[TASK REQUIREMENTS]: If a line of the data below holds the string "none", copy it.

[[ DATA PROVIDED, beginning ]]

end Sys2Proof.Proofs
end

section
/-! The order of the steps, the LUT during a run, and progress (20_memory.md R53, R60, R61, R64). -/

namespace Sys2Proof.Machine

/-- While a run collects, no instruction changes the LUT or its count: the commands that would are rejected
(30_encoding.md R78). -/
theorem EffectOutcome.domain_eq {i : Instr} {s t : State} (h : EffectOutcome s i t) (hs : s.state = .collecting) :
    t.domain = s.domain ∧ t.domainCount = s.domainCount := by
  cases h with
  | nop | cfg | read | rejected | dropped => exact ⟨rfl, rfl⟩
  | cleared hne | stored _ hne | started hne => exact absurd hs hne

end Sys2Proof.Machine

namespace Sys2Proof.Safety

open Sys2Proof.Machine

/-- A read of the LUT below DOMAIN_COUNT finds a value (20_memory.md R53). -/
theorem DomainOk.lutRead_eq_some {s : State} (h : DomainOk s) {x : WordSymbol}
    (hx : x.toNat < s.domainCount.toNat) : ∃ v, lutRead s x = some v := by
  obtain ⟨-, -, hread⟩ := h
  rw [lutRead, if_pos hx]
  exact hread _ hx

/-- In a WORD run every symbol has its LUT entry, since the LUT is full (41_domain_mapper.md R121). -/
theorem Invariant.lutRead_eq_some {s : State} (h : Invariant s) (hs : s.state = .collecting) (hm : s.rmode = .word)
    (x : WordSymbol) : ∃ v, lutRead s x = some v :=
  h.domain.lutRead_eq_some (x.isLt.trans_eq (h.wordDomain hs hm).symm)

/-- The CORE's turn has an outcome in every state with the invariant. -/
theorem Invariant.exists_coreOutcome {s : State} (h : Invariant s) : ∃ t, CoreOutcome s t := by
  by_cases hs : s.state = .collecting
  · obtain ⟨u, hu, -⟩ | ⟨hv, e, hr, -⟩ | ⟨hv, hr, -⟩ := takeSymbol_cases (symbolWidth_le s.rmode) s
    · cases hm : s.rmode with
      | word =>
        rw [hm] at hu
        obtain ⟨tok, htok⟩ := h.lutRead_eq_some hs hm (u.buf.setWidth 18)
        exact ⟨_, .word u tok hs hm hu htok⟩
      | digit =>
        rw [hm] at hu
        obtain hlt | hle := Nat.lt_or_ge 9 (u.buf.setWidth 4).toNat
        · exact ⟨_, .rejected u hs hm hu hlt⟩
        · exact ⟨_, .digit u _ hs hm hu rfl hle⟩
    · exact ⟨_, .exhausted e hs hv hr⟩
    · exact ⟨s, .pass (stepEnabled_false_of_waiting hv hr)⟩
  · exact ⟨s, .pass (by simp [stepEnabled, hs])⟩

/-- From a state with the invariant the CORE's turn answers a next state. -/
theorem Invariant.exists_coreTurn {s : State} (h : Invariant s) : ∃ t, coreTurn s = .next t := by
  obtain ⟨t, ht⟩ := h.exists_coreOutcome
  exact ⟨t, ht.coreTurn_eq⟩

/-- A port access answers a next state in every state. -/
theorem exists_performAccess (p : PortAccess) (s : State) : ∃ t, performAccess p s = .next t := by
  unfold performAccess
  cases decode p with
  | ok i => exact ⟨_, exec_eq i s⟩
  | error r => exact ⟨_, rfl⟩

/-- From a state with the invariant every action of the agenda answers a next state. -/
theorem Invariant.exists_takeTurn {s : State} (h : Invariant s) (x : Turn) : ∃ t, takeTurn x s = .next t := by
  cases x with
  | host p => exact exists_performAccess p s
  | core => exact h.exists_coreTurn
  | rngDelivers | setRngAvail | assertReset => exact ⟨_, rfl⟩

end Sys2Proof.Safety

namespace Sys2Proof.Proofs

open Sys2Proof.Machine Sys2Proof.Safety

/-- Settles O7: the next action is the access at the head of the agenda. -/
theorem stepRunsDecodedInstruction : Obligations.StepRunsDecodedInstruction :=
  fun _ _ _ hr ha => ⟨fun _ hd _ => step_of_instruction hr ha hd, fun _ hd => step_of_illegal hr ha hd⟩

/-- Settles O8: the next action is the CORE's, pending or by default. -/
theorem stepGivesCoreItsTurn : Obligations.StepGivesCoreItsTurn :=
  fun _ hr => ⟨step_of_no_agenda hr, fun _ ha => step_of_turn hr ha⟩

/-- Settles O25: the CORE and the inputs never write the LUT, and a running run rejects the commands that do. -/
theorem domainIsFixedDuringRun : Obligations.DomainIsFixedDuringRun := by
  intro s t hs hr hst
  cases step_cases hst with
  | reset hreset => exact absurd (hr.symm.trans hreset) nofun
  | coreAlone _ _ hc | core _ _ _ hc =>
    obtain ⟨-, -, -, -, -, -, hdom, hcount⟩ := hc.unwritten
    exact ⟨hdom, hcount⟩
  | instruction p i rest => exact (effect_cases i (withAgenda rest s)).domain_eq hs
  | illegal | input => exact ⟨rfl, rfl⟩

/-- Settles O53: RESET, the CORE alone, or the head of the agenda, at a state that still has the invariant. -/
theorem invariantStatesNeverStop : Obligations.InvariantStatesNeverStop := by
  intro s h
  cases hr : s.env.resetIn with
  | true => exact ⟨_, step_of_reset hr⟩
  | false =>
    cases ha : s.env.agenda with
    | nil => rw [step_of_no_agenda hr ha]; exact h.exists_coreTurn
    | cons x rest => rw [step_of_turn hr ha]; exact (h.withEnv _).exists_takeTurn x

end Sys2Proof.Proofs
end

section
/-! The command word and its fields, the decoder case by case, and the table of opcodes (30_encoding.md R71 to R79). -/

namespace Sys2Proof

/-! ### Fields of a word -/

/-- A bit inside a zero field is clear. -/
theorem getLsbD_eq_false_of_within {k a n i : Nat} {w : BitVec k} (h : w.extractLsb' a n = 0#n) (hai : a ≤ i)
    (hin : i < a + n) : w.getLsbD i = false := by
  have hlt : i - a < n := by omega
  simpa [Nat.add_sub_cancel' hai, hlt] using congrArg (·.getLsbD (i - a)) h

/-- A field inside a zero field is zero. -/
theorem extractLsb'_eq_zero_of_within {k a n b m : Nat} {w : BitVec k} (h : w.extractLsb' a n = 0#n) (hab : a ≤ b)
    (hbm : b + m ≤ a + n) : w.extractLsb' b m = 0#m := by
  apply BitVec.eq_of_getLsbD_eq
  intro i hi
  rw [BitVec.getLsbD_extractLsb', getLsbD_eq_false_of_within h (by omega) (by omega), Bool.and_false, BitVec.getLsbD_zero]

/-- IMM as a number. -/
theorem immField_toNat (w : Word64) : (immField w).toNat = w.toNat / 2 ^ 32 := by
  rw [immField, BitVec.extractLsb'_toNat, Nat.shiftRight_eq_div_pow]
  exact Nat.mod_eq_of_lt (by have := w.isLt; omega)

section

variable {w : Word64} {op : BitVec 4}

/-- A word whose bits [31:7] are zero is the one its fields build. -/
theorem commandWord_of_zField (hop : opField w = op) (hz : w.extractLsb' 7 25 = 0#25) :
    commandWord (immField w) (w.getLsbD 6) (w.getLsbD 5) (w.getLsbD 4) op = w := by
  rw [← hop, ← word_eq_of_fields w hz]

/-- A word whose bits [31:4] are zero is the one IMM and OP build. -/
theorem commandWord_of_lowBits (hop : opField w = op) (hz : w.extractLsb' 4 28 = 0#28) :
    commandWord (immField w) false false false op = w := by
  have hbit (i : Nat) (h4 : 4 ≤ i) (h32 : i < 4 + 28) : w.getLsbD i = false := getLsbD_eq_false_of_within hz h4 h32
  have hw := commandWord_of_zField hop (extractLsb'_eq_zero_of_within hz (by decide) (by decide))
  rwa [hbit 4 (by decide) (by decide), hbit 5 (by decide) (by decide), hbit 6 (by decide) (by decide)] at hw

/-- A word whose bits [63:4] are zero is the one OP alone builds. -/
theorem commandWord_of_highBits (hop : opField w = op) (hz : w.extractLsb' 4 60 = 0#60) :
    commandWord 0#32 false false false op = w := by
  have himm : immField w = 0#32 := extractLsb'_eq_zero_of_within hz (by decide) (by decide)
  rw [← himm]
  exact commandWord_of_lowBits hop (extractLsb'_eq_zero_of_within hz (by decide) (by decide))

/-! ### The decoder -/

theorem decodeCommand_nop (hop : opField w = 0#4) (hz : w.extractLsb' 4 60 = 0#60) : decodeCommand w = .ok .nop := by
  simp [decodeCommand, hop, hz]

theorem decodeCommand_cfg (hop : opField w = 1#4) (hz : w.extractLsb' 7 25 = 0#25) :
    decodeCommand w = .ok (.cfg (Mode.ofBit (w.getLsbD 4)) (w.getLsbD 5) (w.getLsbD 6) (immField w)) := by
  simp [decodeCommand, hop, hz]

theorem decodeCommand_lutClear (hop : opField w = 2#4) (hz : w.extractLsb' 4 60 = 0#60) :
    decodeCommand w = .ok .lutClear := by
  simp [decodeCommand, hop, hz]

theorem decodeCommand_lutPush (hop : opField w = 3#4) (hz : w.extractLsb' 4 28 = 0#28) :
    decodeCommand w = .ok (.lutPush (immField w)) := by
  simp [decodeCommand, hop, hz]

[[ DATA PROVIDED, end ]]
[[ DATA PROVIDED, beginning ]]

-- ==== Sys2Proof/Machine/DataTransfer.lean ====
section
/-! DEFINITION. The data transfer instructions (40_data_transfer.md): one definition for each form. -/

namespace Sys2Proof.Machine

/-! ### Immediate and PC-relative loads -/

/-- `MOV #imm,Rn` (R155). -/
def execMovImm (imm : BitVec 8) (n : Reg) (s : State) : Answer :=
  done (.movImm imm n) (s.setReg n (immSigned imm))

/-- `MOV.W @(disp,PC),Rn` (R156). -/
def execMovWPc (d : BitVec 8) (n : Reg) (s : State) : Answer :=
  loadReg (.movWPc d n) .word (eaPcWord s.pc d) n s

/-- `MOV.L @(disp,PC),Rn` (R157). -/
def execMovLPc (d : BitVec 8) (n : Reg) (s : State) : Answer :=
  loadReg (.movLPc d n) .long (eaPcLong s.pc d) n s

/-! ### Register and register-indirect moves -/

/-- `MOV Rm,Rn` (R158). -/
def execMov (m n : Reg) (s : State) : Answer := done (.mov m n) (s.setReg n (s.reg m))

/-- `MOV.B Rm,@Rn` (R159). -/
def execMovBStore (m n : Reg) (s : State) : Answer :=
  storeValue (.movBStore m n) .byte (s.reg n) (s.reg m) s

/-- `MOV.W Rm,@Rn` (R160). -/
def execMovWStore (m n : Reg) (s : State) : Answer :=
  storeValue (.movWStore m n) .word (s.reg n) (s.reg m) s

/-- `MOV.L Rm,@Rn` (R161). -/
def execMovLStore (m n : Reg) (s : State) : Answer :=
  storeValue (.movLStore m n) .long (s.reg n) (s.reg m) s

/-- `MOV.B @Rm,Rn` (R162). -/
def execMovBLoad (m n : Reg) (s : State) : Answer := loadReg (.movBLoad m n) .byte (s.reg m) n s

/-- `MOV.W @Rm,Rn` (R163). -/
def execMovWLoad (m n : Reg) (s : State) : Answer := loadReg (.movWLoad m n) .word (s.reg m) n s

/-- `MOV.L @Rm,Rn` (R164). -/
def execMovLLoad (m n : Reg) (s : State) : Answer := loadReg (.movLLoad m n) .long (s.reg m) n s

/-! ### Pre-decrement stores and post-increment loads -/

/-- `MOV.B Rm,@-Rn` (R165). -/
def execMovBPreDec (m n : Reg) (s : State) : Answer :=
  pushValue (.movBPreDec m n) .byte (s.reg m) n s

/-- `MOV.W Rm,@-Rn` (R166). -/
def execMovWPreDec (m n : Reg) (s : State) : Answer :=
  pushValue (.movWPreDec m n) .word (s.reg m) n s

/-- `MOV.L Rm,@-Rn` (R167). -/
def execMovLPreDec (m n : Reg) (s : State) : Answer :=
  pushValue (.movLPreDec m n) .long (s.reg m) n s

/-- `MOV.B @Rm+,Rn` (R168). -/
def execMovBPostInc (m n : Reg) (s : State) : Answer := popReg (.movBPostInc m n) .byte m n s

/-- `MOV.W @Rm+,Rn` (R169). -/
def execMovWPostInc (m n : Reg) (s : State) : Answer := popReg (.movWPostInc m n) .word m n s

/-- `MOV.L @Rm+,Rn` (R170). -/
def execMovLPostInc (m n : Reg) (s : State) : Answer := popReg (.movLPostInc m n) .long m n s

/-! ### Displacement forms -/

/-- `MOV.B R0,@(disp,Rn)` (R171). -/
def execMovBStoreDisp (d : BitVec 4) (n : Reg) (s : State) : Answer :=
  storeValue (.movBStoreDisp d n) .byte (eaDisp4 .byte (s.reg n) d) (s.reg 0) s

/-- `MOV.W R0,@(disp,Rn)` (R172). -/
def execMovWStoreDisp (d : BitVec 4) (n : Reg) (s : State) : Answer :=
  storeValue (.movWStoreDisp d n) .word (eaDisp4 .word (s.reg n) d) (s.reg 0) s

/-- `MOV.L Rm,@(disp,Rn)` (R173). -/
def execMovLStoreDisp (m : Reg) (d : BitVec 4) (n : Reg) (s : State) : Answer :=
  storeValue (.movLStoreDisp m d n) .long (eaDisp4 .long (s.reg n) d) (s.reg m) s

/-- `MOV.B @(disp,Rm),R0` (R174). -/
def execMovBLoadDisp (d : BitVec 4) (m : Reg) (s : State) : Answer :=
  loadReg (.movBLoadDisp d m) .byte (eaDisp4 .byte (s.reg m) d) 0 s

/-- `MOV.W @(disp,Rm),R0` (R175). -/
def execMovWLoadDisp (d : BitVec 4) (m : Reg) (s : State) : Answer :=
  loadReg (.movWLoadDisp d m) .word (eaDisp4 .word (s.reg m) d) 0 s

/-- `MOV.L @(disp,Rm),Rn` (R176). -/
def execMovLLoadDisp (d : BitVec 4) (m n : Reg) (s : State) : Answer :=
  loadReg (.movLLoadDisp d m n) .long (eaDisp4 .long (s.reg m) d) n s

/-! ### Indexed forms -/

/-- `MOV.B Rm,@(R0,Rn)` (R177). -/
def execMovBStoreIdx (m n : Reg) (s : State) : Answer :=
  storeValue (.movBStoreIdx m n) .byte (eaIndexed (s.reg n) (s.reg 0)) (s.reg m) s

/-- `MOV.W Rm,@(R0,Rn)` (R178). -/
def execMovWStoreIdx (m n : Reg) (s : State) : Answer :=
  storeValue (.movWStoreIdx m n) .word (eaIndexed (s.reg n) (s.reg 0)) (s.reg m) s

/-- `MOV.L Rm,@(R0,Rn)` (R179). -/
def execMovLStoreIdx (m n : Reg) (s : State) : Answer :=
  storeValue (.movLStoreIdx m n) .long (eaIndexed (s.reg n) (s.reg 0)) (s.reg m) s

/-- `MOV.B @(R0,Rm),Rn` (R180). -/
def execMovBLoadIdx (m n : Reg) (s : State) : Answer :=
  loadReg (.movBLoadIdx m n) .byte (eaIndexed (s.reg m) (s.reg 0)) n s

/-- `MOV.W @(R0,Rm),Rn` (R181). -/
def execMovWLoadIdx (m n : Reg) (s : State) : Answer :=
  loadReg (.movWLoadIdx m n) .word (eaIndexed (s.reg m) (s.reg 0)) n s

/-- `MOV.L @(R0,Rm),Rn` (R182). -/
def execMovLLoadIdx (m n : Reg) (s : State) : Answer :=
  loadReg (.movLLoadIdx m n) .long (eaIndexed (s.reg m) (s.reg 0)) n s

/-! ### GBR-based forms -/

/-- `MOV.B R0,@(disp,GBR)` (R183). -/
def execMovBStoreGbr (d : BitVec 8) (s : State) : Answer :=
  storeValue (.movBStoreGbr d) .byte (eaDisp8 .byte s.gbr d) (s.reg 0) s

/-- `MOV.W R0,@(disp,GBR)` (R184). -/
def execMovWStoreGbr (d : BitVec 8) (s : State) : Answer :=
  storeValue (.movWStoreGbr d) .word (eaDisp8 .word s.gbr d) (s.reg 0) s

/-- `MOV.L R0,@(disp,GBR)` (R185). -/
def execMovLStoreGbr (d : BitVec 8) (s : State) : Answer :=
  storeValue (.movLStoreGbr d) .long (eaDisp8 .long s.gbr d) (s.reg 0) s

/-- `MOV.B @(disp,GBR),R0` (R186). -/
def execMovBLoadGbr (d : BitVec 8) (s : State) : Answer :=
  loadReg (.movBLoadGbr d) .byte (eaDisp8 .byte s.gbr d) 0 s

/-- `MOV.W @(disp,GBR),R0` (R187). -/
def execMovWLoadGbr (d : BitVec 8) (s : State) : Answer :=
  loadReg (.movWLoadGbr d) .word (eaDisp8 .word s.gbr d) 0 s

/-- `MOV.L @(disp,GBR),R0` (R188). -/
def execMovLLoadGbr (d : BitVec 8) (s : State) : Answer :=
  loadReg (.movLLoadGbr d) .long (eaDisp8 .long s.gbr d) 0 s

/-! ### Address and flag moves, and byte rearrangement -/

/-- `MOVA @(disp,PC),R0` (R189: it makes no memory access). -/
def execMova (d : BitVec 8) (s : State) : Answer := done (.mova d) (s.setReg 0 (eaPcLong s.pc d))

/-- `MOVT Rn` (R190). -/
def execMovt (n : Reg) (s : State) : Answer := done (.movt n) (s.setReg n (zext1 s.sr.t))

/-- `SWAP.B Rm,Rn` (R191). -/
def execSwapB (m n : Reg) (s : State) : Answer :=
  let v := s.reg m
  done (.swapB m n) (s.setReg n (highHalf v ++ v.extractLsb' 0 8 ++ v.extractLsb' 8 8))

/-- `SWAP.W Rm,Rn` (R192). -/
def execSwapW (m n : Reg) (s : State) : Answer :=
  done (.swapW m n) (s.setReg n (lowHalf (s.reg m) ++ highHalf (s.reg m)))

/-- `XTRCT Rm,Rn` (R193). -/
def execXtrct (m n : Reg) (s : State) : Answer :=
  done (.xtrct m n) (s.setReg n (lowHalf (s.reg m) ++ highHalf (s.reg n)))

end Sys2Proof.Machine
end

[[ DATA PROVIDED, end ]]
[[ DATA PROVIDED, beginning ]]

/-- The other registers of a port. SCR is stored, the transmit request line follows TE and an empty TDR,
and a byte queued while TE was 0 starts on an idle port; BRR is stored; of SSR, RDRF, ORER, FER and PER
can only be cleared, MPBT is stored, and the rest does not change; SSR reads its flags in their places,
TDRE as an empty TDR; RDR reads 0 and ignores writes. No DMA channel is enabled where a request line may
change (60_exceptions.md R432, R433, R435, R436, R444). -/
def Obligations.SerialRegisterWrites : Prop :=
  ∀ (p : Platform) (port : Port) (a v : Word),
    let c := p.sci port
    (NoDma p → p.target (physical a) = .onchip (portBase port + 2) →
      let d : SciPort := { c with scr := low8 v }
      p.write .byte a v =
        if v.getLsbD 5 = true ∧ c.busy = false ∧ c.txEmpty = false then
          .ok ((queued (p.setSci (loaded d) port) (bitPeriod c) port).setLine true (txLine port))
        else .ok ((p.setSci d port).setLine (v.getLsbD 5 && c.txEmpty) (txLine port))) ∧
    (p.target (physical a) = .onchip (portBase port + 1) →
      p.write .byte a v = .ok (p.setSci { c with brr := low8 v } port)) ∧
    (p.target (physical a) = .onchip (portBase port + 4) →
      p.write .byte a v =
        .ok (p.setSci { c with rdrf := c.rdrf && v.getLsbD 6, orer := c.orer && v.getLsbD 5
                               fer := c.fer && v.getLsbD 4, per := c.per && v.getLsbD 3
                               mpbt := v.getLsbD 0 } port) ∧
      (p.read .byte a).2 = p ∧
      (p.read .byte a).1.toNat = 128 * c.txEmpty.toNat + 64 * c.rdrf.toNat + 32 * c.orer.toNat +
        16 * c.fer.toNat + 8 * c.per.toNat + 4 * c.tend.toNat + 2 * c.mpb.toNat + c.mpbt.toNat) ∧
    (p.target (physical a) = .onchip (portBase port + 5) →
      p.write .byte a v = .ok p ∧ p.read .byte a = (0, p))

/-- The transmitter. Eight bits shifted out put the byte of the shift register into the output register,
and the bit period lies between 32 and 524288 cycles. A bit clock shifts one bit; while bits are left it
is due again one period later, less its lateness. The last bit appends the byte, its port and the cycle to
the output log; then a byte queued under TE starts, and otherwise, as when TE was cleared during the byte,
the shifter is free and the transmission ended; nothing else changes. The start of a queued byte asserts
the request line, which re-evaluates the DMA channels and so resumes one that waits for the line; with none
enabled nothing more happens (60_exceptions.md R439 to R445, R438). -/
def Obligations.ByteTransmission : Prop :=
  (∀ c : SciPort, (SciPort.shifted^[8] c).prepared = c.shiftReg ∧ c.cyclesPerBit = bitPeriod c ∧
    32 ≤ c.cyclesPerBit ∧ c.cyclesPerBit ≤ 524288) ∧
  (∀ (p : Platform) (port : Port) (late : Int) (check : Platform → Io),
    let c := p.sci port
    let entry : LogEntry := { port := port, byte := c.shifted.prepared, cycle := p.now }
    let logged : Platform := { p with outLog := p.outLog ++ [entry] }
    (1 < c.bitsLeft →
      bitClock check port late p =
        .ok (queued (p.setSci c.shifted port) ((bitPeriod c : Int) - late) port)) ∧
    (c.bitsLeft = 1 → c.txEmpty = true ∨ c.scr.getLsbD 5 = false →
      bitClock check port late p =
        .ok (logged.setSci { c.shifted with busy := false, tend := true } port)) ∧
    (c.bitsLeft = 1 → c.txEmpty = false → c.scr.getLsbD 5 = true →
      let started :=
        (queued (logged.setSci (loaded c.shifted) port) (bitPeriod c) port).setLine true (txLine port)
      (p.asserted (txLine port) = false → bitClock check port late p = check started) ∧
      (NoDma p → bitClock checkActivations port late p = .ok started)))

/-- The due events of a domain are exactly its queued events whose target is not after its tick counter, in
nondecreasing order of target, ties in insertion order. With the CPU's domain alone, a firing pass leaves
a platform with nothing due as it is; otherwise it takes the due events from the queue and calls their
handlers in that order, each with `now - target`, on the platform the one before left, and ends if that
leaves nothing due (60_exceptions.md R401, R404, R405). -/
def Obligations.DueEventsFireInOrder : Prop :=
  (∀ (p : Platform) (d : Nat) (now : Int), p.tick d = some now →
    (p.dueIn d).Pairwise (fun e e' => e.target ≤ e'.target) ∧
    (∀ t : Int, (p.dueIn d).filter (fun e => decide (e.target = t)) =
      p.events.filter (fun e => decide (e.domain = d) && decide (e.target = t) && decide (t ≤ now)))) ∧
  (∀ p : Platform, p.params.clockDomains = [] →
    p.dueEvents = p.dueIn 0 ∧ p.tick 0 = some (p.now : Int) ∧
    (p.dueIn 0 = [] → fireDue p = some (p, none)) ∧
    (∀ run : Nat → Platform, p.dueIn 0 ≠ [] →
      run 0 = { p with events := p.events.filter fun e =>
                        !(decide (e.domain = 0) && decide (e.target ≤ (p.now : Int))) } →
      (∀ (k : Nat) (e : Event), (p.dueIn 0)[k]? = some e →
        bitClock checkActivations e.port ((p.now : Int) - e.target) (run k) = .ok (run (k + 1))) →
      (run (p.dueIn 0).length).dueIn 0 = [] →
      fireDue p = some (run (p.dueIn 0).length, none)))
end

[[ DATA PROVIDED, end ]]

[FINAL ANSWER]:
the request line, which re-evaluates the DMA channels and so resumes one that waits for the line; with none
    (p.dueIn 0 = [] → fireDue p = some (p, none)) ∧
      fireDue p = some (run (p.dueIn 0).length, none)))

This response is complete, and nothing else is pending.